Required action:
Write out again, exactly as they stand, the line that includes "def mixLanes (mask" and all remaining lines of the entries.

▶

-- ==== Sys2Proof/Machine/Operands.lean ====
section
/-! DEFINITION. Operand assembly: byte lanes and byte order (00_scope.md R10, 20_memory.md R62 to R64), error kinds
(30_encoding.md R85), the destination and frame of a reception request (41_transaction.md R146), the lengths and
frames of R40, and the encodings of `phase`, `mode` and the refusal codes. -/

namespace Sys2Proof.Machine

/-- Byte lane `k` of a value: `v[8k+7:8k]` (R10). -/
def lane (v : Word) (k : Nat) : Byte := v.extractLsb' (8 * k) 8

/-- `zext_32(b) << (8*k)`: a received byte in lane `k` (R85, R145). -/
def placeLane (b : Byte) (k : Nat) : Word := b.setWidth 32 <<< (8 * k)

/-- `{b3, b2, b1, b0}`: the value whose lanes are the four bytes (R10, R62). -/
def fromLanes (b0 b1 b2 b3 : Byte) : Word :=
  placeLane b0 0 ||| placeLane b1 1 ||| placeLane b2 2 ||| placeLane b3 3

/-- A value each of whose lanes is that lane of `before` or of `after`: lane `k` is `after`'s where bit `k` of the
mask is 1 (20_memory.md R66). -/
def mixLanes (mask : BitVec 4) (before after : Word) : Word :=
  let pick (k : Nat) : Byte := if mask.getLsbD k then lane after k else lane before k
  fromLanes (pick 0) (pick 1) (pick 2) (pick 3)

/-- `k == 0x01` is the no-acknowledge class, every other kind the other class (R85). -/
def isNack (k : Byte) : Bool := k == 0x01

/-- The destination of the request issued when `n` data bytes have arrived (R146). Used for n = 1, 2, 3. -/
def laneDest : Nat → RxDest
  | 1 => .lane1
  | 2 => .lane2
  | 3 => .lane3
  | _ => .lane0

/-- The frame of the request issued when `n` data bytes have arrived: `LAST` for the fourth byte's (R145, R146). -/
def laneFrame (n : Nat) : Frame := if n = 3 then .last else .next

/-- The `length` of a request record (R40). -/
def Output.length : Output → Nat
  | .reqRx _ _ => 1
  | .reqTx _ _ _ _ => 4
  | .reqListen | .callback _ _ | .appData _ => 0

/-- The frame tag of a request record (R40, R146). -/
def Output.frame : Output → Option Frame
  | .reqRx _ f => some f
  | .reqTx _ _ _ _ => some .firstAndLast
  | .reqListen | .callback _ _ | .appData _ => none

/-- The 2-bit encoding of `phase` (R30). -/
def Phase.bits : Phase → BitVec 2
  | .idle => 0b00
  | .address => 0b01
  | .data => 0b10

/-- The 1-bit encoding of `mode` (R37). -/
def Mode.bits : Mode → BitVec 1
  | .config => 0
  | .run => 1

/-- The refusal codes of R201. -/
def RefuseCause.code : RefuseCause → BitVec 8
  | .reserved => 0x01
  | .rxUnarmed => 0x02
  | .busInConfig => 0x03
  | .setupInRun => 0x04

end Sys2Proof.Machine
end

◀

Task result:
def mixLanes (mask : BitVec 4) (before after : Word) : Word :=
  let pick (k : Nat) : Byte := if mask.getLsbD k then lane after k else lane before k
  fromLanes (pick 0) (pick 1) (pick 2) (pick 3)

/-- `k == 0x01` is the no-acknowledge class, every other kind the other class (R85). -/
def isNack (k : Byte) : Bool := k == 0x01

/-- The destination of the request issued when `n` data bytes have arrived (R146). Used for n = 1, 2, 3. -/
def laneDest : Nat → RxDest
  | 1 => .lane1
  | 2 => .lane2
  | 3 => .lane3
  | _ => .lane0

/-- The frame of the request issued when `n` data bytes have arrived: `LAST` for the fourth byte's (R145, R146). -/
def laneFrame (n : Nat) : Frame := if n = 3 then .last else .next

/-- The `length` of a request record (R40). -/
def Output.length : Output → Nat
  | .reqRx _ _ => 1
  | .reqTx _ _ _ _ => 4
  | .reqListen | .callback _ _ | .appData _ => 0

/-- The frame tag of a request record (R40, R146). -/
def Output.frame : Output → Option Frame
  | .reqRx _ f => some f
  | .reqTx _ _ _ _ => some .firstAndLast
  | .reqListen | .callback _ _ | .appData _ => none

/-- The 2-bit encoding of `phase` (R30). -/
def Phase.bits : Phase → BitVec 2
  | .idle => 0b00
  | .address => 0b01
  | .data => 0b10

/-- The 1-bit encoding of `mode` (R37). -/
def Mode.bits : Mode → BitVec 1
  | .config => 0
  | .run => 1

/-- The refusal codes of R201. -/
def RefuseCause.code : RefuseCause → BitVec 8
  | .reserved => 0x01
  | .rxUnarmed => 0x02
  | .busInConfig => 0x03
  | .setupInRun => 0x04

end Sys2Proof.Machine
end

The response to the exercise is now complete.